Рота развернулась цепью правее проселка и березовой рощи «Круглая». Бойцы знали, что за рощей находится деревня Никишино, что в деревне фашисты, а рота наступает на деревню с фланга.
Впереди, там, где проселочная дорога подымалась на бугор, застучал немецкий пулемет. Бойцы залегли, потом начали перебежки, а затем поползли по мокрой, глинистой земле, поросшей бурой прошлогодней травой. А когда ползешь вот так, по грязи, прижимаясь к мокрой земле, и грязь набивается в рукава шинели, проникает каким-то образом за ворот и противно хрустит на зубах — каждые десять метров кажутся доброй сотней.

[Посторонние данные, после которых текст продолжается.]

/-! ### Fields of the `nsCh` registers -/

abbrev NS_CH_STAT_iface : Fld := ⟨0x040, 0x0, 31, 28⟩
abbrev NS_CH_STAT_mts : Fld := ⟨0x040, 0x0, 27, 16⟩
abbrev NS_CH_STAT_ce : Fld := ⟨0x040, 0x0, 3, 0⟩
abbrev NS_CH_ERR_retries : Fld := ⟨0x044, 0x0, 31, 16⟩
abbrev NS_CH_ERR_ue : Fld := ⟨0x044, 0x0, 15, 0⟩
abbrev NS_CH_ECC_weak : Fld := ⟨0x048, 0x0, 31, 16⟩
abbrev NS_CH_ECC_max_bits : Fld := ⟨0x048, 0x0, 15, 0⟩
abbrev NS_CH_REFRESH_blocks : Fld := ⟨0x04c, 0x0, 31, 0⟩

/-! ### Fields of the `pxCommon` registers -/

abbrev PX_LINK_gen : Fld := ⟨0x040, 0x0, 15, 12⟩
abbrev PX_LINK_width : Fld := ⟨0x040, 0x0, 7, 0⟩
abbrev PX_BAR2_win : Fld := ⟨0x044, 0x0, 5, 0⟩
abbrev PX_STAT_verdicts : Fld := ⟨0x048, 0x0, 31, 16⟩
abbrev PX_STAT_faults : Fld := ⟨0x048, 0x0, 15, 0⟩

/-! ### Fields of the `pxFault` registers -/

abbrev PX_FLT_BASE_LO_addr_lo : Fld := ⟨0x040, 0x0, 31, 0⟩
abbrev PX_FLT_BASE_HI_addr_hi : Fld := ⟨0x044, 0x0, 31, 0⟩
abbrev PX_FLT_CFG_en : Fld := ⟨0x048, 0x0, 31, 31⟩
abbrev PX_FLT_CFG_depth_log2 : Fld := ⟨0x048, 0x0, 3, 0⟩
abbrev PX_FLT_IDX_wr : Fld := ⟨0x04c, 0x0, 31, 16⟩
abbrev PX_FLT_IDX_rd : Fld := ⟨0x04c, 0x0, 15, 0⟩
abbrev PX_FLT_DROP_count : Fld := ⟨0x050, 0x0, 31, 0⟩

/-! ### Fields of the `pxCmd` registers -/

abbrev PX_SQ_BASE_LO_addr_lo : Fld := ⟨0x040, 0x0, 31, 0⟩
abbrev PX_SQ_BASE_HI_addr_hi : Fld := ⟨0x044, 0x0, 31, 0⟩
abbrev PX_CQ_BASE_LO_addr_lo : Fld := ⟨0x048, 0x0, 31, 0⟩
abbrev PX_CQ_BASE_HI_addr_hi : Fld := ⟨0x04c, 0x0, 31, 0⟩
abbrev PX_CR_CFG_en : Fld := ⟨0x050, 0x0, 31, 31⟩
abbrev PX_CR_CFG_cq_log2 : Fld := ⟨0x050, 0x0, 7, 4⟩
abbrev PX_CR_CFG_sq_log2 : Fld := ⟨0x050, 0x0, 3, 0⟩
abbrev PX_SQ_TAIL_tail : Fld := ⟨0x054, 0x0, 15, 0⟩
abbrev PX_SQ_HEAD_head : Fld := ⟨0x058, 0x0, 15, 0⟩
abbrev PX_CQ_TAIL_tail : Fld := ⟨0x05c, 0x0, 15, 0⟩
abbrev PX_CQ_HEAD_head : Fld := ⟨0x060, 0x0, 15, 0⟩

/-! ### Fields of the `pxVr` registers -/

abbrev PX_VR_BASE_LO_addr_lo : Fld := ⟨0x040, 0x0, 31, 0⟩
abbrev PX_VR_BASE_HI_addr_hi : Fld := ⟨0x044, 0x0, 31, 0⟩
abbrev PX_VR_CFG_en : Fld := ⟨0x048, 0x0, 31, 31⟩
abbrev PX_VR_CFG_trailer : Fld := ⟨0x048, 0x0, 30, 30⟩
abbrev PX_VR_CFG_irq_en : Fld := ⟨0x048, 0x0, 29, 29⟩
abbrev PX_VR_CFG_depth_log2 : Fld := ⟨0x048, 0x0, 3, 0⟩
abbrev PX_VR_WR_blk_wr : Fld := ⟨0x04c, 0x0, 31, 0⟩
abbrev PX_VR_RD_blk_rd : Fld := ⟨0x050, 0x0, 31, 0⟩
abbrev PX_VR_DROP_count : Fld := ⟨0x054, 0x0, 31, 0⟩

/-! ### Fields of the `tzCommon` registers -/

abbrev TZ_CFG_node : Fld := ⟨0x040, 0x0, 1, 0⟩
abbrev TZ_NODES_route : Fld := ⟨0x044, 0x0, 15, 8⟩
abbrev TZ_NODES_live : Fld := ⟨0x044, 0x0, 3, 0⟩

/-! ### Fields of the `tzPort` registers -/

abbrev TZ_PORT_CTRL_retrain : Fld := ⟨0x040, 0x0, 1, 1⟩
abbrev TZ_PORT_CTRL_en : Fld := ⟨0x040, 0x0, 0, 0⟩
abbrev TZ_PORT_STAT_state : Fld := ⟨0x044, 0x0, 31, 29⟩
abbrev TZ_PORT_STAT_peer : Fld := ⟨0x044, 0x0, 25, 24⟩
abbrev TZ_PORT_STAT_lanes_ok : Fld := ⟨0x044, 0x0, 3, 0⟩
abbrev TZ_PORT_ERR_crc : Fld := ⟨0x048, 0x0, 31, 16⟩
abbrev TZ_PORT_ERR_replays : Fld := ⟨0x048, 0x0, 15, 8⟩
abbrev TZ_PORT_ERR_bad_pkt : Fld := ⟨0x048, 0x0, 7, 0⟩
abbrev TZ_PORT_TRAIN_retrains : Fld := ⟨0x04c, 0x0, 31, 16⟩
abbrev TZ_PORT_TRAIN_fails : Fld := ⟨0x04c, 0x0, 15, 0⟩

/-! ### Fields of the `cl` registers -/

abbrev CL_CFG_fahead : Fld := ⟨0x040, 0x0, 2, 0⟩
abbrev CL_STAT_waiting : Fld := ⟨0x044, 0x0, 15, 8⟩
abbrev CL_STAT_outstanding : Fld := ⟨0x044, 0x0, 2, 0⟩
abbrev CL_SEM_wt_free : Fld := ⟨0x048, 0x0, 15, 12⟩
abbrev CL_SEM_wt_filled : Fld := ⟨0x048, 0x0, 11, 8⟩
abbrev CL_SEM_act_free : Fld := ⟨0x048, 0x0, 7, 4⟩
abbrev CL_SEM_act_filled : Fld := ⟨0x048, 0x0, 3, 0⟩
abbrev CL_DISC_T_tiles : Fld := ⟨0x04c, 0x0, 31, 0⟩
abbrev CL_DISC_B_bytes : Fld := ⟨0x050, 0x0, 31, 0⟩
abbrev CL_WDRAW_cells : Fld := ⟨0x054, 0x0, 31, 16⟩
abbrev CL_WDRAW_copies : Fld := ⟨0x054, 0x0, 15, 0⟩
abbrev CL_XFER_count : Fld := ⟨0x058, 0x0, 31, 0⟩
abbrev CL_T2SEMc_sems : Fld := ⟨0x080, 0x4, 15, 0⟩

/-! ### Fields of the `gd` registers -/

abbrev GD_CTRL_lag_limit : Fld := ⟨0x040, 0x0, 31, 16⟩
abbrev GD_CTRL_en : Fld := ⟨0x040, 0x0, 0, 0⟩
abbrev GD_STAT_detaches : Fld := ⟨0x044, 0x0, 31, 16⟩
abbrev GD_STAT_runs : Fld := ⟨0x044, 0x0, 15, 0⟩
abbrev GD_ACTIVE_group : Fld := ⟨0x048, 0x0, 15, 0⟩
abbrev GD_IDX_auto_inc : Fld := ⟨0x04c, 0x0, 8, 8⟩
abbrev GD_IDX_group : Fld := ⟨0x04c, 0x0, 7, 4⟩
abbrev GD_IDX_word : Fld := ⟨0x04c, 0x0, 3, 0⟩
abbrev GD_DATA_data : Fld := ⟨0x050, 0x0, 31, 0⟩

/-! ### Fields of the `dmCommon` registers -/

abbrev DM_BUSY_busy : Fld := ⟨0x040, 0x0, 15, 0⟩
abbrev DM_BAD_count : Fld := ⟨0x044, 0x0, 31, 0⟩

/-! ### Fields of the `dmCh` registers -/

abbrev DM_CH_CTRL_go : Fld := ⟨0x040, 0x0, 31, 31⟩
abbrev DM_CH_CTRL_abort : Fld := ⟨0x040, 0x0, 30, 30⟩
abbrev DM_CH_CTRL_wrap : Fld := ⟨0x040, 0x0, 29, 29⟩
abbrev DM_CH_CTRL_head : Fld := ⟨0x040, 0x0, 2, 0⟩
abbrev DM_CH_STAT_busy : Fld := ⟨0x044, 0x0, 31, 31⟩
abbrev DM_CH_STAT_waiting : Fld := ⟨0x044, 0x0, 30, 30⟩
abbrev DM_CH_STAT_slot : Fld := ⟨0x044, 0x0, 2, 0⟩
abbrev DM_SLOTn_SRC_LO_addr_lo : Fld := ⟨0x080, 0x20, 31, 0⟩
abbrev DM_SLOTn_SRC_HI_addr_hi : Fld := ⟨0x084, 0x20, 31, 0⟩
abbrev DM_SLOTn_DST_LO_addr_lo : Fld := ⟨0x088, 0x20, 31, 0⟩
abbrev DM_SLOTn_DST_HI_addr_hi : Fld := ⟨0x08c, 0x20, 31, 0⟩
abbrev DM_SLOTn_CNT_count : Fld := ⟨0x090, 0x20, 31, 0⟩
abbrev DM_SLOTn_CTRL_state : Fld := ⟨0x094, 0x20, 31, 30⟩
abbrev DM_SLOTn_CTRL_cause : Fld := ⟨0x094, 0x20, 29, 27⟩
abbrev DM_SLOTn_CTRL_irq_en : Fld := ⟨0x094, 0x20, 26, 26⟩
abbrev DM_SLOTn_CTRL_src_space : Fld := ⟨0x094, 0x20, 25, 24⟩
abbrev DM_SLOTn_CTRL_dst_space : Fld := ⟨0x094, 0x20, 23, 22⟩
abbrev DM_SLOTn_CTRL_trig_en : Fld := ⟨0x094, 0x20, 21, 21⟩
abbrev DM_SLOTn_CTRL_trig_win : Fld := ⟨0x094, 0x20, 20, 13⟩
abbrev DM_SLOTn_TRIG_target : Fld := ⟨0x098, 0x20, 31, 0⟩
abbrev DM_SLOTn_DONE_bytes : Fld := ⟨0x09c, 0x20, 31, 0⟩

Плюхин не любил оставаться в бою один — он чувствовал себя лучше, когда рядом был надежный товарищ, с которым можно перекинуться словом.
Он решил держаться поближе к Матвею Ивановичу, так как воевал сегодня без второго номера. Но когда Плюхин переполз через дорогу, залег в кювете и осмотрелся, Катаева поблизости не было.
«Какая досада, — огорчился Плюхин. — И когда успели разминуться? Еще у мостика Матвей Иванович был слева. Может, он ушел с теми добровольцами глушить пулемет?»
Плюхин пополз вперед. Он уже давно слышал, как учащенно бьется сердце, но, по обыкновению, не отставал от других.
Выбравшись наконец на бугор, он с радостью заметил, что очутился на деревенских огородах. И не в том дело, что по борозде между грядками безопаснее ползти. Плюхин почему-то почувствовал себя увереннее здесь, на огороде, где все ему знакомо, где он может сразу сказать: вот на этих грядках в прошлом году сажали свеклу, а около плетня росла морковь.
«„Валерия“ — лучше нет сорта моркови для этих мест, — неожиданно подумал Плюхин. — „Валерию“ смоленским суглинком не испугаешь».
К нему пришло какое-то хорошее, деятельное спокойствие, будто он и в самом деле действовал здесь, на задах деревни, в качестве огородника, а не пулеметчика.
Плюхин был человек чудаковатый. У себя в колхозе он славился умением заводить тракторы, хотя ровным счетом ничего в них не понимал. Подойдет к заглохшему СТЗ, крутанет ручку раз-другой, еще крутанет — и мотор почти всегда оживал. Плюхин завидовал трактористам, но поехать на курсы не решался — боялся, что не осилит премудрости, и остался, как был, огородником.